Grand Slam singles results
- Wimbledon: 4R (1948)

Doubles

Grand Slam doubles results
- Wimbledon: 3R (1947)

Grand Slam mixed doubles results
- Wimbledon: 3R (1933, 1934, 1936, 1937, 1948)

= Bobby Meredith =

British tennis player

George Robert Broughton Meredith (15 July 1909 — 23 August 1994) was a British tennis player.

==Career==
Born in the Leicestershire village of Hugglescote, Meredith was the son of a local doctor.

Meredith played cricket for the Dover College first eleven but couldn't pursue the sport further due to the hours he had to work in his part time retail job.
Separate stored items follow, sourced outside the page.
theorem writeWord_low {a : Word} (v : Word) (s : State) (h : mapped a = false) :
    writeWord a v s = raise (.unimplementedAddress a .write s.pc) s := by
  rw [writeWord, writeByte_unmapped _ _ h, andThen_raise]

theorem writeWord_high {a v : Word} {s w1 : State} (h1 : writeByte a (loByte v) s = .next w1)
    (h2 : mapped (a + 1#16) = false) :
    writeWord a v s = raise (.unimplementedAddress (a + 1#16) .write w1.pc) w1 := by
  rw [writeWord, h1, andThen_next, writeByte_unmapped _ _ h2]

end Sys2Proof.Machine

namespace Sys2Proof.Claims

open Sys2Proof.Machine

/-- An instruction that pops a word and goes on with `k` is of the shape `PopsThen`: its three cases are those of
`pop16` (40_loads.md R223). -/
theorem PopsThen.of_pop16 {i : Instr} {s : State} {g : Word → State → State} {k : Word × State → Out State}
    (hi : exec i s = andThen (pop16 s) k) (hk : ∀ v t, k (v, t) = .next (g v t)) : PopsThen i s g := by
  refine ⟨fun low high => ?_, fun low => ?_, fun low high => ?_⟩
  · obtain ⟨lo, hlo⟩ := (mapped_iff_peek (Config.freeByte s.draws) _ s).1 low
    obtain ⟨hi', hhi⟩ := (mapped_iff_peek (Config.freeByte (s.draws + 1)) _ s).1 high
    exact ⟨lo, hi', hlo, hhi, by rw [hi, pop16_eq hlo hhi, andThen_next, hk]⟩
  · rw [hi, pop16_low low]
    rfl
  · obtain ⟨lo, hlo⟩ := (mapped_iff_peek (Config.freeByte s.draws) _ s).1 low
    rw [hi, pop16_high hlo high]
    rfl

/-- The flag byte of R42 written out is the one the model stores. -/
theorem ofNat_flagByte (f : Flags) : BitVec.ofNat 8 (flagByte f) = f.toByte := by
  unfold flagByte Flags.toByte
  simp only [Nat.mul_comm]

section
variable {cc : Cond} {s : State}

theorem returnIf_of_taken (h : Taken cc s.f) : returnIf cc s = returnTo 20 s :=
  if_pos ((condHolds_iff_taken cc s.f).2 h)

theorem returnIf_of_not_taken (h : ¬Taken cc s.f) : returnIf cc s = done 8 s :=
  if_neg (mt (condHolds_iff_taken cc s.f).1 h)

end

/-- The flags a word popped into AF leaves, read off the word (R227). -/
theorem ofByte_loByte (v : Word) :
    Flags.ofByte (loByte v) = { z := v.getLsbD 7, n := v.getLsbD 6, h := v.getLsbD 5, c := v.getLsbD 4 } := by
  unfold Flags.ofByte loByte
  simp only [BitVec.getLsbD_extractLsb']
  rfl

/-! ### A push and a pop through plain storage (R222, R223) -/

/-- The two stack bytes of a push are two bytes, under whichever of their addresses (20_memory.md R107). -/
theorem ramKey_pushSlots_ne {sp : Word} (low : plainRam (sp - 2#16) = true) :
    ramKey (sp - 1#16) ≠ ramKey (sp - 2#16) := by
  unfold plainRam at low
  simp only [Bool.or_eq_true, Bool.and_eq_true, decide_eq_true_eq] at low
  have succ : (sp - 1#16).toNat = (sp - 2#16).toNat + 1 := by
    have below : (sp - 2#16).toNat ≠ 65535 := by omega
    clear low
    bv_omega
  unfold ramKey
  rw [succ]
  split <;> split <;> omega

/-- Through plain storage a push lists the two bytes and moves SP. -/
theorem push16_plainRam (v : Word) {s : State} (high : plainRam (s.sp - 1#16) = true)
    (low : plainRam (s.sp - 2#16) = true) :
    push16 v s =
      .next { s with
        sp := s.sp - 2#16
        ram := memSet (ramKey (s.sp - 2#16)) (loByte v) (memSet (ramKey (s.sp - 1#16)) (hiByte v) s.ram) } :=
  push16_eq (writeByte_plainRam _ _ high) (writeByte_plainRam _ _ low)

/-! ### The obligations -/

/-- Settles O7: the instruction is `writeWord` of SP, whose three cases are those of its two stores. -/
theorem storeStackPointerLowByteFirst : Obligations.StoreStackPointerLowByteFirst := by
  intro s a16
  refine ⟨rfl, fun low high => ?_, fun low => ?_, fun low high => ?_⟩
  · obtain ⟨w1, h1⟩ := writeByte_mapped (loByte s.sp) s low
    obtain ⟨w2, h2⟩ := writeByte_mapped (hiByte s.sp) w1 high
    exact ⟨w1, w2, h1, h2, by rw [exec_ldIndA16Sp, storeSp, writeWord_eq h1 h2]; rfl⟩
  · rw [exec_ldIndA16Sp, storeSp, writeWord_low _ _ low]
    rfl
  · obtain ⟨w1, h1⟩ := writeByte_mapped (loByte s.sp) s low
    refine ⟨w1, h1, ?_⟩
    rw [exec_ldIndA16Sp, storeSp, writeWord_high h1 high]
    rfl

/-- Settles O8: each form pushes its pair, AF being A and the flag byte. -/
theorem pushInstructions : Obligations.PushInstructions := by
  intro s
  have pushes (p : Rp2) : PushesThen (exec (.ofPush p) s) s (s.pair2 p) fun t => { t with cycles := 16 } :=
    .of_push16 (exec_ofPush p s) fun _ => rfl
  refine ⟨encode_ofPush, pushes .bc, pushes .de, pushes .hl, ?_⟩
  rw [ofNat_flagByte]
  exact pushes .af

/-- Settles O9: each form pops a word into its pair; F takes the bits 7..4 of the low byte. -/
theorem popInstructions : Obligations.PopInstructions := by
  intro s
  refine ⟨encode_ofPop, ?_, ?_, ?_, ?_⟩
  · exact .of_pop16 (exec_ofPop .bc s) fun _ _ => rfl
  · exact .of_pop16 (exec_ofPop .de s) fun _ _ => rfl
  · exact .of_pop16 (exec_ofPop .hl s) fun _ _ => rfl
  · refine .of_pop16 (exec_ofPop .af s) fun v t => ?_
    rw [← ofByte_loByte]
    rfl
Introduced to tennis by his elder sister, he became the Leicestershire junior champion as a 15-year old and was 16 when first picked for the county side, for which he later captained.

Meredith won his first open title in 1933 at the Tally Ho! Tournament in Birmingham, by beating Davis Cup player Keats Lester in the final. He also made his Wimbledon singles main draw debut that year and was beaten in the first round by the tournament's top seed Ellsworth Vines.

In 1946 he won the Nottinghamshire Championships defeating Peter Hare in the final. In 1947 he won the Northamptonshire Championships at Wellingborough against Jeffrey Michelmore. His fourth and final singles title came at the Glamorganshire Championships at Dinas Powys where he beat Gordon Gwyn Lennox Tuckett in the final.

An England representative player, Meredith had his best Wimbledon performance at the 1948 Wimbledon Championships, where he won through to the fourth round, before losing to Budge Patty.

Meredith stepped down as Managing Director of Leicester sporting goods store Sports Ltd on Belvoir Street in 1980 after working there for many years. He had three daughters with wife Margaret.